◆ Information given ◆
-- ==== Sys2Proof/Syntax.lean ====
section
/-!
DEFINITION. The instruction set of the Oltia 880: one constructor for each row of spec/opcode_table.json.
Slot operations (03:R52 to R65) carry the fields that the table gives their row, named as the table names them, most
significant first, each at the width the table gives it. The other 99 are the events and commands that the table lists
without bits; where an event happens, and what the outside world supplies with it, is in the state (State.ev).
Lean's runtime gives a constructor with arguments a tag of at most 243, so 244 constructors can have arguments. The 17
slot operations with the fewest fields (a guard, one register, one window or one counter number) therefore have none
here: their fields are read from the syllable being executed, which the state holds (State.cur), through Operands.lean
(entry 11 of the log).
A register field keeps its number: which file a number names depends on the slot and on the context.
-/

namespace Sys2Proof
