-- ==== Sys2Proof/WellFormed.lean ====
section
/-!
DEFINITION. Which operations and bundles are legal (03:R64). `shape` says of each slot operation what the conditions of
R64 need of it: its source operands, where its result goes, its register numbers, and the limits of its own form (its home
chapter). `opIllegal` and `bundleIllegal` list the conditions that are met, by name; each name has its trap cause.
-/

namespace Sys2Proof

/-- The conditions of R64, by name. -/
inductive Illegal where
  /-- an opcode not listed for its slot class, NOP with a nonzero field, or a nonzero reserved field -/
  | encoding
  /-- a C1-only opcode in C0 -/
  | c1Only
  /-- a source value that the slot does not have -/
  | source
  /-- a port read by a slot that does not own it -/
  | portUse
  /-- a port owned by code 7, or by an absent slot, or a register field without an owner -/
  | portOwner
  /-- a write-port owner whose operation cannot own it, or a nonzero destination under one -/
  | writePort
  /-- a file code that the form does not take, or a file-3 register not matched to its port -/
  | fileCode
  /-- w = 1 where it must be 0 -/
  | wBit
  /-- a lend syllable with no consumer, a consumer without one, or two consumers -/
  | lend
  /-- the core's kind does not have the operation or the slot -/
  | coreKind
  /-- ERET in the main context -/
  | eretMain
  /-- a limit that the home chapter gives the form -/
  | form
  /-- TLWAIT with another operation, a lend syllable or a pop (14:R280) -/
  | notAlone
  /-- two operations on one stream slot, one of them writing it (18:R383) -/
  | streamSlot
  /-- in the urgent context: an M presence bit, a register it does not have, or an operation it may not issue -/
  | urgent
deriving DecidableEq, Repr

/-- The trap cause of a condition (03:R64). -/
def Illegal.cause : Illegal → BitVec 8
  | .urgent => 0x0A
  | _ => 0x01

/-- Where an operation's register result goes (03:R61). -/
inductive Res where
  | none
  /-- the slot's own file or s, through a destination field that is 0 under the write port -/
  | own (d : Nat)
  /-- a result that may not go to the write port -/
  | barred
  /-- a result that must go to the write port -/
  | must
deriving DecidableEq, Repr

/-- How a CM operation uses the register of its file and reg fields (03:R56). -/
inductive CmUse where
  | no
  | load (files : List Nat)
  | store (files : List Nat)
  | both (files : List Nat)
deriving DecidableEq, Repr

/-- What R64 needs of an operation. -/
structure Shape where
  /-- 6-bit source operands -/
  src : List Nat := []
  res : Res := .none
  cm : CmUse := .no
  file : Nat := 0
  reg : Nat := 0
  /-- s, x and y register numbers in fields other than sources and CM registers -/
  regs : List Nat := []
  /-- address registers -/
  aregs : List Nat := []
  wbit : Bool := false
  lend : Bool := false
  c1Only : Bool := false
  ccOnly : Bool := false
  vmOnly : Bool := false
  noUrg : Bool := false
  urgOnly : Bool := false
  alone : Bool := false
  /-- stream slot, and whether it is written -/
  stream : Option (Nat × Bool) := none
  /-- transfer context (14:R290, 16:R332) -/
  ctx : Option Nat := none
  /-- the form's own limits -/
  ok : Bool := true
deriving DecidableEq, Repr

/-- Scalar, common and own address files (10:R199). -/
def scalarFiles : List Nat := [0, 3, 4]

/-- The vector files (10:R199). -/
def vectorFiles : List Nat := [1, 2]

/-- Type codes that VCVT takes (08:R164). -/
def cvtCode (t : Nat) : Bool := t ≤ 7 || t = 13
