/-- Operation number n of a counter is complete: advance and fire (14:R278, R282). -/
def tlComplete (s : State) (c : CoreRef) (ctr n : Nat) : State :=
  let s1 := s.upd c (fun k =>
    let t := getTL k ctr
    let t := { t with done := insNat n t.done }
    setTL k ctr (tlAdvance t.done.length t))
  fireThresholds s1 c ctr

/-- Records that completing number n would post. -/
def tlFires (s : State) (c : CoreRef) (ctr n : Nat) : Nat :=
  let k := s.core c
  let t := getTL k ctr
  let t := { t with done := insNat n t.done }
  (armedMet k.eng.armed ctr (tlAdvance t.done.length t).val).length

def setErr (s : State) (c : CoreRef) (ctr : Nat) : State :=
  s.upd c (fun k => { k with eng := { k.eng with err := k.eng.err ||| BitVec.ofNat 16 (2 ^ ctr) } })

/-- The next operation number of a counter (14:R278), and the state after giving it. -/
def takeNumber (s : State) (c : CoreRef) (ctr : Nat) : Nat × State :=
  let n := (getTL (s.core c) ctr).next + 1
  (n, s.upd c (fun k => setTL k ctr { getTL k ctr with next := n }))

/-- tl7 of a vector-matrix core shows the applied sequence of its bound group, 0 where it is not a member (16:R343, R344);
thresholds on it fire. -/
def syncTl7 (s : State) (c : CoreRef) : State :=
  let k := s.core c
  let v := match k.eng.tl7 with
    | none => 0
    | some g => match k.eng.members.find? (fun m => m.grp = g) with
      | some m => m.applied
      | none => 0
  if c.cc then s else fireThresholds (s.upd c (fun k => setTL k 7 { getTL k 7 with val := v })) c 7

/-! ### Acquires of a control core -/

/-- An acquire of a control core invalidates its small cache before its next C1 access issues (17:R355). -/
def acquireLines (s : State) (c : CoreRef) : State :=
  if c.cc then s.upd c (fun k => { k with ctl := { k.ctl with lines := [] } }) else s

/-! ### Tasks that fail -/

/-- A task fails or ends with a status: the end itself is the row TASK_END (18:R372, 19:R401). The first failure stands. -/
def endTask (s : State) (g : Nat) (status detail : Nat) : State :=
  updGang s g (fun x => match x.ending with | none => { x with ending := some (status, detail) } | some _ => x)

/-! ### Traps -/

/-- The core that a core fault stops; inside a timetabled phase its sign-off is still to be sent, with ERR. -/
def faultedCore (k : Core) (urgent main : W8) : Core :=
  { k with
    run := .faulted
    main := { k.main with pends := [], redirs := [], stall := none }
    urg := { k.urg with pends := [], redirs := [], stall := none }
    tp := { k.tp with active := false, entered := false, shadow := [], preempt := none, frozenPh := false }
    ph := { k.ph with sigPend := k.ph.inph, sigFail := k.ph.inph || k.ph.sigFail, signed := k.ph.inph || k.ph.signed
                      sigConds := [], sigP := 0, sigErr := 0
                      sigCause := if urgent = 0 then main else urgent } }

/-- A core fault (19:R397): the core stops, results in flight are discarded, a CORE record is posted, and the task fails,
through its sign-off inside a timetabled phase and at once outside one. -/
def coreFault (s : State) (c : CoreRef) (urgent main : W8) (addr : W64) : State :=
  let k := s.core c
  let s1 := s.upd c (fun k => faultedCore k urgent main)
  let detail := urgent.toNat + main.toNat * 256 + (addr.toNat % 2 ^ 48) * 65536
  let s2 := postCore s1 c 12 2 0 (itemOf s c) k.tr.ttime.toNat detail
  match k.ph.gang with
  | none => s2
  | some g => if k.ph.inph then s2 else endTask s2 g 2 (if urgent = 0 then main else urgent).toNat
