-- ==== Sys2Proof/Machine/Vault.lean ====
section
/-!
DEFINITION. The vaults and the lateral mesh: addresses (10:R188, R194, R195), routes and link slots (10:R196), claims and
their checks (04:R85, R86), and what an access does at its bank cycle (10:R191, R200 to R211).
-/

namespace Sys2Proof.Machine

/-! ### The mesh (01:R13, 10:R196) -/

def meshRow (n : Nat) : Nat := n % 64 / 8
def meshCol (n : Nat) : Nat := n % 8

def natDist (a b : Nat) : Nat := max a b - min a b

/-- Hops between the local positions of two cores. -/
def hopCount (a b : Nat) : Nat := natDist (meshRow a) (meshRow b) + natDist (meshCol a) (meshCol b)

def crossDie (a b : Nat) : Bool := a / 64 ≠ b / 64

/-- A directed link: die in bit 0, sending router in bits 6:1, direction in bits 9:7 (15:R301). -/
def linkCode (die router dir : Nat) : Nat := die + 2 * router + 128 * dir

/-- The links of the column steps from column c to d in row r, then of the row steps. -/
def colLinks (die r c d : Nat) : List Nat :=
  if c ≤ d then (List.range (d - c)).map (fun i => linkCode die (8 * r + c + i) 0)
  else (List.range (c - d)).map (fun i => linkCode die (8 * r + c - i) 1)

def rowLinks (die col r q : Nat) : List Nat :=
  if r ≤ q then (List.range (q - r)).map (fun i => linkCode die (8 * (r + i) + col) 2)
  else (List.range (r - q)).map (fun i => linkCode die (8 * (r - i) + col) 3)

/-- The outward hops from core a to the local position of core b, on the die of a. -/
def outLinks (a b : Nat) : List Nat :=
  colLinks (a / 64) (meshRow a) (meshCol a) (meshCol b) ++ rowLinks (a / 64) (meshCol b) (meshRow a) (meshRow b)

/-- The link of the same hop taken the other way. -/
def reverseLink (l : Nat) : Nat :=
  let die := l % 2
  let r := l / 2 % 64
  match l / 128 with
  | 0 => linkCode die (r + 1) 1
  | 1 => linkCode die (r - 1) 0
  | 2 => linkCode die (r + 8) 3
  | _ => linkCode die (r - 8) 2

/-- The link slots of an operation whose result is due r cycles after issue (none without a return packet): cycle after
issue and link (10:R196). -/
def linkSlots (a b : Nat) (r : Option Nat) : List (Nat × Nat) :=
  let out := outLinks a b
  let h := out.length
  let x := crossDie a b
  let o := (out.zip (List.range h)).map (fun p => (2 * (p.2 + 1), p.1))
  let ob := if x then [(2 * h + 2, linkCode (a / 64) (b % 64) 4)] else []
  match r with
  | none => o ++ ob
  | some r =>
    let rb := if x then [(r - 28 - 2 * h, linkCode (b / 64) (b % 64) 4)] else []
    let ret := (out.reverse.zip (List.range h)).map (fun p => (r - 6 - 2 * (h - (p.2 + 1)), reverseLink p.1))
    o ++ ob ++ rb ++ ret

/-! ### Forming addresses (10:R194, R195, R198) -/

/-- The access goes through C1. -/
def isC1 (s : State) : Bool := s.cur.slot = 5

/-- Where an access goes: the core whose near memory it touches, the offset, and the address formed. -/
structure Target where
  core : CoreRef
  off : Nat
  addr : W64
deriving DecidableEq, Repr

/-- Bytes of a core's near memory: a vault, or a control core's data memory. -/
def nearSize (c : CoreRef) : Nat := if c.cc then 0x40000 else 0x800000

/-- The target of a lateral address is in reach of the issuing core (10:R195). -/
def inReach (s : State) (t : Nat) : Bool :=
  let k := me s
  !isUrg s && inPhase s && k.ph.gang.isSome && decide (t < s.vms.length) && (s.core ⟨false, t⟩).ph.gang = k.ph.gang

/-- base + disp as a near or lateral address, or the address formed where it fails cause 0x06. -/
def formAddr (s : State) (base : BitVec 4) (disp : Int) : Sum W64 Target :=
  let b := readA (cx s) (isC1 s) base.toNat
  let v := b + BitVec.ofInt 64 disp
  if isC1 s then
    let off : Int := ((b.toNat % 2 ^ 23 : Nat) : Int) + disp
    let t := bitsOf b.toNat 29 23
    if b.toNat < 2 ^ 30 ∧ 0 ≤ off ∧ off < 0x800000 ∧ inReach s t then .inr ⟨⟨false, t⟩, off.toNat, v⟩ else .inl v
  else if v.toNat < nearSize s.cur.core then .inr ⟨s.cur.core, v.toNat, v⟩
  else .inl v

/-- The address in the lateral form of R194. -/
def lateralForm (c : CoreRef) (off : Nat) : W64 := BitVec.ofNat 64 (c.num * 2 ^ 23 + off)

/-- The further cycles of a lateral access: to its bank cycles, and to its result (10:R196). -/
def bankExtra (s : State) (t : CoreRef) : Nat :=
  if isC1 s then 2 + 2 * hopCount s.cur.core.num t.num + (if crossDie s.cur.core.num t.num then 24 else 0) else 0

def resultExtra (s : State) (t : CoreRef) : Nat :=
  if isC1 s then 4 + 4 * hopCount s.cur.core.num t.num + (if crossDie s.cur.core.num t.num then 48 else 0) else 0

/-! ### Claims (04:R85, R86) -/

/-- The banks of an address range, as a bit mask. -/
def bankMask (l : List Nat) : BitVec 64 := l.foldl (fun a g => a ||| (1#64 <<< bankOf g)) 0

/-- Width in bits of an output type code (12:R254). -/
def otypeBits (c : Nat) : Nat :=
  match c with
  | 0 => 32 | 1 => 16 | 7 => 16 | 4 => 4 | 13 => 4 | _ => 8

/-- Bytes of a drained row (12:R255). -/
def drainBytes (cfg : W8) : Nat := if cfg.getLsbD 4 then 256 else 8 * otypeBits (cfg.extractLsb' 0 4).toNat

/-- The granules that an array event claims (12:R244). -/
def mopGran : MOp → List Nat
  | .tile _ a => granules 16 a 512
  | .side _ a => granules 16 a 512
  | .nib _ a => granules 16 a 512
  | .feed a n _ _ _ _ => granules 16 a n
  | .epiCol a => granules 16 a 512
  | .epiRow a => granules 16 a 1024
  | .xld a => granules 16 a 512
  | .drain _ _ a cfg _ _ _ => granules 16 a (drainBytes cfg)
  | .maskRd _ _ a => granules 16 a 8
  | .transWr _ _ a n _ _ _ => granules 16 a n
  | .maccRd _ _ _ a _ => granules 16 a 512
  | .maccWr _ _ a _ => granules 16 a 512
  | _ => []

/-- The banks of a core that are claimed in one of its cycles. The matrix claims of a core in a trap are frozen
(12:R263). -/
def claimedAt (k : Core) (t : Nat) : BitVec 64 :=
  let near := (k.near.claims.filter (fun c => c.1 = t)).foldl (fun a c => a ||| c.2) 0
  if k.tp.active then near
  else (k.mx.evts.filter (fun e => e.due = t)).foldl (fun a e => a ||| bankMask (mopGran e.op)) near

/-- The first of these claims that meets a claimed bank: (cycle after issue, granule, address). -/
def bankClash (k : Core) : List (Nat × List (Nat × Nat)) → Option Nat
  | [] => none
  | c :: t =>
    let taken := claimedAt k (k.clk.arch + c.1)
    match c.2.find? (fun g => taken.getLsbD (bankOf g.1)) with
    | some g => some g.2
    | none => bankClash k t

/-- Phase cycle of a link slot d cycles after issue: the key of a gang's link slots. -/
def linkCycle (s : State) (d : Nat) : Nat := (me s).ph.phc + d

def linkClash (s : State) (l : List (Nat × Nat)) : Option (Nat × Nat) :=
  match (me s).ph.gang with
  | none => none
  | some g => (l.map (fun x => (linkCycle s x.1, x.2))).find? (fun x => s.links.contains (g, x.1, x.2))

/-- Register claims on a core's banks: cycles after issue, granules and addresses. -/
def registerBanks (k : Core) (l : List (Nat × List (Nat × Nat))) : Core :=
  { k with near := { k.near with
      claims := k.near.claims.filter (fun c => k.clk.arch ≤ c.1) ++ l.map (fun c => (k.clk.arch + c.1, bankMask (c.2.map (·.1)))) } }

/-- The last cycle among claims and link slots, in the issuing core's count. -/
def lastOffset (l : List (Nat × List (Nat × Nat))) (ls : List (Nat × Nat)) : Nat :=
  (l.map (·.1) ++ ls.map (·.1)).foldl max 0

◆ What is expected ◆
Pick each line holding the word "matrix" out of the listing.

◆ Task answer ◆
/-- tl7 of a vector-matrix core shows the applied sequence of its bound group, 0 where it is not a member (16:R343, R344);
/-- The banks of a core that are claimed in one of its cycles. The matrix claims of a core in a trap are frozen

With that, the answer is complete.